Consider the following Python snippet:
af=open("a",'r')
bf=open("b", 'w')
for i, line in enumerate(af):
if i < K:
bf.write(line)
Now, suppose I want to handle the case where K
is None
,
so the writing continues to the end of the file.
I'm currently doing
if K is None:
for i, line in enumerate(af):
bf.write(line)
else:
for i, line in enumerate(af):
bf.write(line)
if i==K:
break
This clearly isn't the best way to handle this, as I'm duplicating the code.

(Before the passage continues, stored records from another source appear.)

-- ==== Sys2Proof/Machine/Backoff.lean ====
section
/-! DEFINITION. The CSMA/CA Backoff Engine (`42_csma_backoff.md`) and the unit operations `BACKOFF`, `ACCFAIL`, `ACCOK`,
`COMPENSATE`. The functions act on the engine's registers alone. -/

namespace Sys2Proof.Machine

/-- `minW = 2^MIN_BE` (R170). -/
def CfgBank.minW (c : CfgBank) : Nat := 2 ^ c.minBE.toNat

/-- `maxW = 2^MAX_BE` (R170). -/
def CfgBank.maxW (c : CfgBank) : Nat := 2 ^ c.maxBE.toNat

/-- `shrink(CW) = max(CW - A*minW, minW)` on integers (R170). -/
def shrink (c : CfgBank) (cw : BitVec 16) : BitVec 16 :=
  BitVec.ofNat 16 (max (cw.toNat - c.csmaA.toNat * c.minW) c.minW)

/-- `uniform(0, W)`: `Rnd mod W` for `W >= 1`, 0 for `W = 0` (R171). -/
def uniform (rnd : BitVec 16) (w : Nat) : Nat := if w = 0 then 0 else rnd.toNat % w

/-- The streak and the window a normal-priority backoff first updates (R174). -/
def CsmaBank.updateStreak (k : CsmaBank) (c : CfgBank) : CsmaBank :=
  let streak := if k.cw.toNat = c.minW then sat8Inc k.minCwStreak else 0#8
  { k with
    minCwStreak := streak
    cw := if c.minCwAttempts.toNat < streak.toNat then BitVec.ofNat 16 c.maxW else k.cw }

/-- The window a normal-priority draw uses (R174, R175). -/
def CsmaBank.drawWindow (k : CsmaBank) (c : CfgBank) (bcast : Bool) : Nat :=
  if bcast && c.bcastMaxCw then c.maxW else k.cw.toNat

/-- The slots a backoff draws (R173, R174); `k` is the bank after the streak update. -/
def CsmaBank.slots (k : CsmaBank) (c : CfgBank) (prio bcast : Bool) (rnd : BitVec 16) : Nat :=
  if prio then uniform rnd c.hpWindow.toNat else uniform rnd (k.drawWindow c bcast)

/-- `PERIOD_WAIT` of a priority class (R173, R174), modulo 2^32. -/
def CfgBank.periodWait (c : CfgBank) (prio : Bool) : Word :=
  if prio then c.slotTime else BitVec.ofNat 32 ((1 + c.hpWindow.toNat) * c.slotTime.toNat)

/-- The bank a backoff draws from: high priority reads and writes neither window nor streak (R173). -/
def CsmaBank.beforeDraw (k : CsmaBank) (c : CfgBank) (prio : Bool) : CsmaBank :=
  if prio then k else k.updateStreak c

/-- The slots returned by `backoff(prio, bcast, rnd)` (R173, R174). -/
def CsmaBank.backoffSlots (k : CsmaBank) (c : CfgBank) (prio bcast : Bool) (rnd : BitVec 16) : Nat :=
  (k.beforeDraw c prio).slots c prio bcast rnd

/-- The registers after `backoff(prio, bcast, rnd)` (R173, R174). -/
def CsmaBank.runBackoff (k : CsmaBank) (c : CfgBank) (prio bcast : Bool) (rnd : BitVec 16) : CsmaBank :=
  { k.beforeDraw c prio with
    backoff := BitVec.ofNat 32 (k.backoffSlots c prio bcast rnd * c.slotTime.toNat)
    periodWait := c.periodWait prio }

/-- The window after a failed access, `nbf` already counted (R177). -/
def windowAfterFail (c : CfgBank) (nbf : BitVec 8) (cw : BitVec 16) : BitVec 16 :=
  if c.fairLimit.toNat < nbf.toNat then
    (if c.csmaK.toNat ≠ 0 ∧ nbf.toNat % c.csmaK.toNat = 0 then shrink c cw else cw)
  else BitVec.ofNat 16 (min (2 * cw.toNat) c.maxW)

/-- `accessFail(prio)` (R177). -/
def CsmaBank.accessFail (k : CsmaBank) (c : CfgBank) (prio : Bool) : CsmaBank :=
  let nbf := if prio then k.nbf else sat8Inc k.nbf
  { k with nb := sat8Inc k.nb, nbf := nbf, cw := windowAfterFail c nbf k.cw }

/-- `NB >= MAX_CSMA_BACKOFFS`: the abort condition (R177, R241). -/
def CsmaBank.exhausted (k : CsmaBank) (c : CfgBank) : Bool := decide (c.maxCsmaBackoffs.toNat ≤ k.nb.toNat)

/-- `accessOk()` (R178). -/
def CsmaBank.accessOk (k : CsmaBank) (c : CfgBank) : CsmaBank := { k with cw := shrink c k.cw }

/-- The counters after `compensate()` (R183); `CW` is not restored. -/
def CsmaBank.compensated (k : CsmaBank) (pending nbf : Bool) : CsmaBank :=
  if pending then
    { k with nb := decIfPositive k.nb, nbf := if nbf then decIfPositive k.nbf else k.nbf }
  else k

/-- `compensate()` (R183): the increment of the marked attempt is reversed once and the mark is cleared. -/
def State.compensate (s : State) : State :=
  ({ s with csma := s.csma.compensated s.mac.compPending s.mac.compNbf } : State).clearComp

/-! ## Meanings -/

/-- `BACKOFF prio, bcast` (R172). -/
def execBackoff (prio bcast : Bool) (s : State) : Host.Outcome State Fault Refusal :=
  unitOp s (fun s =>
    ({ s with csma := s.csma.runBackoff s.cfg prio bcast s.rnd } : State).respond .ok
      (BitVec.ofNat 24 (s.csma.backoffSlots s.cfg prio bcast s.rnd)))

/-- `ACCFAIL prio` (R176); the result is the abort condition. -/
def execAccfail (prio : Bool) (s : State) : Host.Outcome State Fault Refusal :=
  unitOp s (fun s =>
    let k := s.csma.accessFail s.cfg prio
    ({ s with csma := k } : State).respond .ok (if k.exhausted s.cfg then 1#24 else 0#24))

/-- `ACCOK` (R178); the result is the new `CW`. -/
def execAccok (s : State) : Host.Outcome State Fault Refusal :=
  unitOp s (fun s =>
    let k := s.csma.accessOk s.cfg
    ({ s with csma := k } : State).respond .ok (k.cw.setWidth 24))

/-- `COMPENSATE` (R184); the result is `COMP_PENDING` as it was. -/
def execCompensate (s : State) : Host.Outcome State Fault Refusal :=
  unitOp s (fun s => s.compensate.respond .ok (if s.mac.compPending then 1#24 else 0#24))

end Sys2Proof.Machine
end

Is there some more integrated way I can handle this? The natural thing would be
to have the if/break
code only be present if K
is not None
,
but this involves writing syntax on the fly a la Lisp macros,
which Python can't really do. Just to be clear, I'm not concerned about the particular
case (which I choose partly for its simplicity), so much as learning about general
techniques I may not be familar with.
UPDATE: After reading answers people have posted, and doing more experimentation, here are some more comments.
As said above, I was looking for general techniques that would be generalizable, and I think @Paul's answer,namely using takewhile
from iterrools
, fits that best. As a bonus, it is also much faster than the naive method i listed above; I'm not sure why. I'm not really familar with itertools
, though I've looked at it a few times. From my perspective this is a case of functional programming For The Win! (Amusingly, the author of itertools
once asked for feedback about dropping takewhile
. See the thread beginning http://mail.python.org/pipermail/python-list/2007-December/522529.html.) I'd simplified my situation above, the actual situation is a bit more messy - I'm writing to two different files in the loop. So the code looks more like:
for i, line in enumerate(af):
if i < K:
bf.write(line)
cf.write(line.split(',')[0].strip('"')+'\n')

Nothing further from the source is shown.